To enable the town to host an Olympic event, a £1m rejuvenation of the town’s Old Fire Station was completed. It was first used as an Olympic visitor centre and is now an artist’s studio. Sue describes The Old Fire Station as the hub of the art trail, as it will once again take centre stage by offering a number of the free art workshops, demonstrations, taster sessions and artist talks taking place over the ten days the trail is open. Meanwhile, the appliance hall will host an All Trail Exhibition, open daily throughout the trail event, which will give visitors the opportunity to view a piece of work by every participating artist but in one location.

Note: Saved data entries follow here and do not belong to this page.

-- ==== Sys2Proof/Decode.lean ====
section
/-! DEFINITION. Decoding: total on any bits, by the stream's format (R151-R167, R303), rejecting by name; then the
encoder, written from the same tables. -/

namespace Sys2Proof

/-- The formats in which a word is read (Table 02.2, R303). -/
inductive Format where
  | sc | ld | cp | st | col
  deriving DecidableEq, Repr, Inhabited

/-- Why a word is not an instruction of its stream (R157). -/
inductive DecodeError where
  /-- OP 0x00 (R151) -/
  | opZero
  /-- a major that the format reserves, a reserved FN, or a nonzero bit in a reserved field -/
  | reserved
  /-- an M major in the other M stream (R153) -/
  | wrongStream
  /-- a reserved value of a coded field -/
  | illFormed (r : IllFormed)
  deriving DecidableEq, Repr

/-- The common scalar group, majors 0x01 to 0x13 (R162, Table 18.5). -/
def decodeCommon (w : IWord) : Option Instr :=
  match (fld w 26 6).toNat with
  | 0x01 =>
    match (fld w 6 4).toNat with
    | 0 => some (.aluAdd (fld w 25 1) (fld w 20 5) (fld w 15 5) (fld w 10 5) (fld w 4 2) (fld w 0 4))
    | 1 => some (.aluSub (fld w 25 1) (fld w 20 5) (fld w 15 5) (fld w 10 5) (fld w 4 2) (fld w 0 4))
    | 2 => some (.aluMul (fld w 25 1) (fld w 20 5) (fld w 15 5) (fld w 10 5) (fld w 4 2) (fld w 0 4))
    | 3 => some (.aluMulh (fld w 25 1) (fld w 20 5) (fld w 15 5) (fld w 10 5) (fld w 4 2) (fld w 0 4))
    | 4 => some (.aluMulhu (fld w 25 1) (fld w 20 5) (fld w 15 5) (fld w 10 5) (fld w 4 2) (fld w 0 4))
    | 5 => some (.aluDiv (fld w 25 1) (fld w 20 5) (fld w 15 5) (fld w 10 5) (fld w 4 2) (fld w 0 4))
    | 6 => some (.aluDivu (fld w 25 1) (fld w 20 5) (fld w 15 5) (fld w 10 5) (fld w 4 2) (fld w 0 4))
    | 7 => some (.aluRem (fld w 25 1) (fld w 20 5) (fld w 15 5) (fld w 10 5) (fld w 4 2) (fld w 0 4))
    | 8 => some (.aluRemu (fld w 25 1) (fld w 20 5) (fld w 15 5) (fld w 10 5) (fld w 4 2) (fld w 0 4))
    | 9 => some (.aluAnd (fld w 25 1) (fld w 20 5) (fld w 15 5) (fld w 10 5) (fld w 4 2) (fld w 0 4))
    | 10 => some (.aluOr (fld w 25 1) (fld w 20 5) (fld w 15 5) (fld w 10 5) (fld w 4 2) (fld w 0 4))
    | 11 => some (.aluXor (fld w 25 1) (fld w 20 5) (fld w 15 5) (fld w 10 5) (fld w 4 2) (fld w 0 4))
    | 12 => some (.aluAndn (fld w 25 1) (fld w 20 5) (fld w 15 5) (fld w 10 5) (fld w 4 2) (fld w 0 4))
    | 13 => some (.aluShl (fld w 25 1) (fld w 20 5) (fld w 15 5) (fld w 10 5) (fld w 4 2) (fld w 0 4))
    | 14 => some (.aluShr (fld w 25 1) (fld w 20 5) (fld w 15 5) (fld w 10 5) (fld w 4 2) (fld w 0 4))
    | 15 => some (.aluSar (fld w 25 1) (fld w 20 5) (fld w 15 5) (fld w 10 5) (fld w 4 2) (fld w 0 4))
    | _ => none
  | 0x02 =>
    match (fld w 6 4).toNat with
    | 0 => some (.alu2Min (fld w 25 1) (fld w 20 5) (fld w 15 5) (fld w 10 5) (fld w 4 2) (fld w 0 4))
    | 1 => some (.alu2Max (fld w 25 1) (fld w 20 5) (fld w 15 5) (fld w 10 5) (fld w 4 2) (fld w 0 4))
    | 2 => some (.alu2Minu (fld w 25 1) (fld w 20 5) (fld w 15 5) (fld w 10 5) (fld w 4 2) (fld w 0 4))
    | 3 => some (.alu2Maxu (fld w 25 1) (fld w 20 5) (fld w 15 5) (fld w 10 5) (fld w 4 2) (fld w 0 4))
    | 4 => if fld w 10 5 = 0 then some (.alu2Clz (fld w 25 1) (fld w 20 5) (fld w 15 5) (fld w 4 2) (fld w 0 4)) else none
    | 5 => if fld w 10 5 = 0 then some (.alu2Ctz (fld w 25 1) (fld w 20 5) (fld w 15 5) (fld w 4 2) (fld w 0 4)) else none
    | 6 => if fld w 10 5 = 0 then some (.alu2Popc (fld w 25 1) (fld w 20 5) (fld w 15 5) (fld w 4 2) (fld w 0 4)) else none
    | 7 => if fld w 10 5 = 0 then some (.alu2Brev (fld w 25 1) (fld w 20 5) (fld w 15 5) (fld w 4 2) (fld w 0 4)) else none
    | 8 => if fld w 10 5 = 0 then some (.alu2Bswap (fld w 25 1) (fld w 20 5) (fld w 15 5) (fld w 4 2) (fld w 0 4)) else none
    | 9 => some (.alu2Sel (fld w 25 1) (fld w 20 5) (fld w 15 5) (fld w 10 5) (fld w 4 2) (fld w 0 4))
    | 10 => some (.alu2Rol (fld w 25 1) (fld w 20 5) (fld w 15 5) (fld w 10 5) (fld w 4 2) (fld w 0 4))
    | 11 => some (.alu2Ror (fld w 25 1) (fld w 20 5) (fld w 15 5) (fld w 10 5) (fld w 4 2) (fld w 0 4))
    | _ => none
  | 0x03 => some (.addi (fld w 25 1) (fld w 20 5) (fld w 15 5) (fld w 0 15))
  | 0x04 =>
    match (fld w 13 2).toNat with
    | 0 => some (.logiAndi (fld w 25 1) (fld w 20 5) (fld w 15 5) (fld w 0 13))
    | 1 => some (.logiOri (fld w 25 1) (fld w 20 5) (fld w 15 5) (fld w 0 13))
    | 2 => some (.logiXori (fld w 25 1) (fld w 20 5) (fld w 15 5) (fld w 0 13))
    | _ => none
  | 0x05 =>
    match (fld w 13 2).toNat with
    | 0 => if fld w 6 7 = 0 then some (.shiShl (fld w 25 1) (fld w 20 5) (fld w 15 5) (fld w 0 6)) else none
    | 1 => if fld w 6 7 = 0 then some (.shiShr (fld w 25 1) (fld w 20 5) (fld w 15 5) (fld w 0 6)) else none
    | 2 => if fld w 6 7 = 0 then some (.shiSar (fld w 25 1) (fld w 20 5) (fld w 15 5) (fld w 0 6)) else none
    | 3 => if fld w 6 7 = 0 then some (.shiRor (fld w 25 1) (fld w 20 5) (fld w 15 5) (fld w 0 6)) else none
    | _ => none
  | 0x06 => some (.li (fld w 25 1) (fld w 20 5) (fld w 0 20))
  | 0x07 => some (.lih (fld w 25 1) (fld w 20 5) (fld w 0 20))
  | 0x08 => if fld w 4 4 = 0 then some (.cmp (fld w 25 1) (fld w 22 3) (fld w 18 4) (fld w 13 5) (fld w 8 5) (fld w 0 4)) else none
  | 0x09 => some (.cmpi (fld w 25 1) (fld w 22 3) (fld w 18 4) (fld w 13 5) (fld w 0 13))
  | 0x0A =>
    match (fld w 13 3).toNat with
    | 0 => if fld w 0 13 = 0 then some (.fopAnd (fld w 25 1) (fld w 22 3) (fld w 19 3) (fld w 16 3)) else none
    | 1 => if fld w 0 13 = 0 then some (.fopOr (fld w 25 1) (fld w 22 3) (fld w 19 3) (fld w 16 3)) else none
    | 2 => if fld w 0 13 = 0 then some (.fopXor (fld w 25 1) (fld w 22 3) (fld w 19 3) (fld w 16 3)) else none
    | 3 => if fld w 0 13 = 0 then some (.fopAndn (fld w 25 1) (fld w 22 3) (fld w 19 3) (fld w 16 3)) else none
    | 4 => if fld w 0 13 = 0 ∧ fld w 16 3 = 0 then some (.fopNot (fld w 25 1) (fld w 22 3) (fld w 19 3)) else none
    | 5 => if fld w 0 13 = 0 ∧ fld w 16 6 = 0 then some (.fopSet (fld w 25 1) (fld w 22 3)) else none
    | 6 => if fld w 0 13 = 0 ∧ fld w 16 6 = 0 then some (.fopClr (fld w 25 1) (fld w 22 3)) else none
    | _ => none
  | 0x0B =>
    match (fld w 13 2).toNat with
    | 0 => if fld w 0 1 = 0 then some (.bfBfx (fld w 25 1) (fld w 20 5) (fld w 15 5) (fld w 7 6) (fld w 1 6)) else none
    | 1 => if fld w 0 1 = 0 then some (.bfBfxu (fld w 25 1) (fld w 20 5) (fld w 15 5) (fld w 7 6) (fld w 1 6)) else none
    | 2 => if fld w 0 1 = 0 then some (.bfBfi (fld w 25 1) (fld w 20 5) (fld w 15 5) (fld w 7 6) (fld w 1 6)) else none
    | _ => none
  | 0x0C =>
    match (fld w 21 1).toNat with
    | 0 => some (.pbr (fld w 25 1) (fld w 22 3) (fld w 0 21))
    | 1 => if fld w 0 16 = 0 then some (.pbrReg (fld w 25 1) (fld w 22 3) (fld w 16 5)) else none
    | _ => none
  | 0x0D =>
    match (fld w 21 1).toNat with
    | 0 => if fld w 4 17 = 0 then some (.br (fld w 25 1) (fld w 22 3) (fld w 0 4)) else none
    | 1 => if fld w 4 17 = 0 then some (.brl (fld w 25 1) (fld w 22 3) (fld w 0 4)) else none
    | _ => none
  | 0x0E =>
    match (fld w 24 1).toNat with
    | 0 => if fld w 19 5 = 0 then some (.loop (fld w 25 1) (fld w 14 5) (fld w 0 14)) else none
    | 1 => some (.kloop (fld w 25 1) (fld w 23 1) (fld w 22 1) (fld w 19 3) (fld w 14 5) (fld w 0 14))
    | _ => none
  | 0x0F => some (.lds (fld w 25 1) (fld w 20 5) (fld w 15 5) (fld w 13 2) (fld w 12 1) (fld w 11 1) (fld w 0 11))
  | 0x10 => if fld w 12 1 = 0 then some (.sts (fld w 25 1) (fld w 20 5) (fld w 15 5) (fld w 13 2) (fld w 11 1) (fld w 0 11)) else none
  | 0x11 =>
    match (fld w 22 3).toNat with
    | 0 => if fld w 0 12 = 0 then some (.xmovMovc (fld w 25 1) (fld w 17 5) (fld w 12 5)) else none
    | 1 => if fld w 0 12 = 0 then some (.xmovMovtc (fld w 25 1) (fld w 17 5) (fld w 12 5)) else none
    | 2 => if fld w 12 5 = 0 then some (.xmovRdsr (fld w 25 1) (fld w 17 5) (fld w 0 12)) else none
    | 3 => if fld w 17 5 = 0 then some (.xmovWrsr (fld w 25 1) (fld w 12 5) (fld w 0 12)) else none
    | 4 => if fld w 0 12 = 0 then some (.xmovMovb (fld w 25 1) (fld w 17 5) (fld w 12 5)) else none
    | _ => none
  | 0x12 =>
    match (fld w 21 4).toNat with
    | 0 => if fld w 0 21 = 0 then some (.flip (fld w 25 1)) else none
    | 1 => if fld w 0 21 = 0 then some (.endStream (fld w 25 1)) else none
    | 2 => if fld w 0 7 = 0 then some (.pdecl (fld w 25 1) (fld w 19 2) (fld w 17 2) (fld w 12 5) (fld w 7 5)) else none
    | 3 => if fld w 0 11 = 0 then some (.tlwait (fld w 25 1) (fld w 16 5) (fld w 11 5)) else none
    | 4 => if fld w 0 11 = 0 then some (.tlrd (fld w 25 1) (fld w 16 5) (fld w 11 5)) else none
    | 5 => if fld w 0 19 = 0 then some (.tsig (fld w 25 1) (fld w 19 2)) else none
    | 6 => if fld w 0 19 = 0 then some (.twait (fld w 25 1) (fld w 19 2)) else none
    | _ => none
  | 0x13 =>
    match (fld w 23 2).toNat with
    | 0 => if fld w 0 23 = 0 then some (.nop (fld w 25 1)) else none
    | 1 => if fld w 16 7 = 0 then some (.trap (fld w 25 1) (fld w 0 16)) else none
    | 2 => if fld w 16 7 = 0 then some (.brk (fld w 25 1) (fld w 0 16)) else none
    | _ => none
  | _ => none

While all of the artists have a relatively short distance to travel, with around three-quarters of those participating from the Castle Point area, for Sue, this demonstration of the talent from the region is very important.
One of the artists participating in this year’s trail is Epping-born Barry Andrews, who is now based in Hadleigh. Barry’s paintings are primarily works in oil and depict representational themes and metaphors of change along the banks of the industrial River Thames.
Alongside this, Ian James, who likes to capture the essence of Old Leigh, has been a freelance photographer for 35 years and has spent the last 20 years combining his freelance work with fine art photography of east coast seascapes and landscapes. Ian and his wife Josephine, a fellow artist, will both be exhibiting during the trail from their home art studio located in Hadleigh.
Madelaine Murphy, however, brings something different to the exhibition. A sculptor with a history in teaching ceramics, Madelaine has worked in raku for more than 15 years and likes to explore the glaze surfaces through a range of sculptural and figurative work.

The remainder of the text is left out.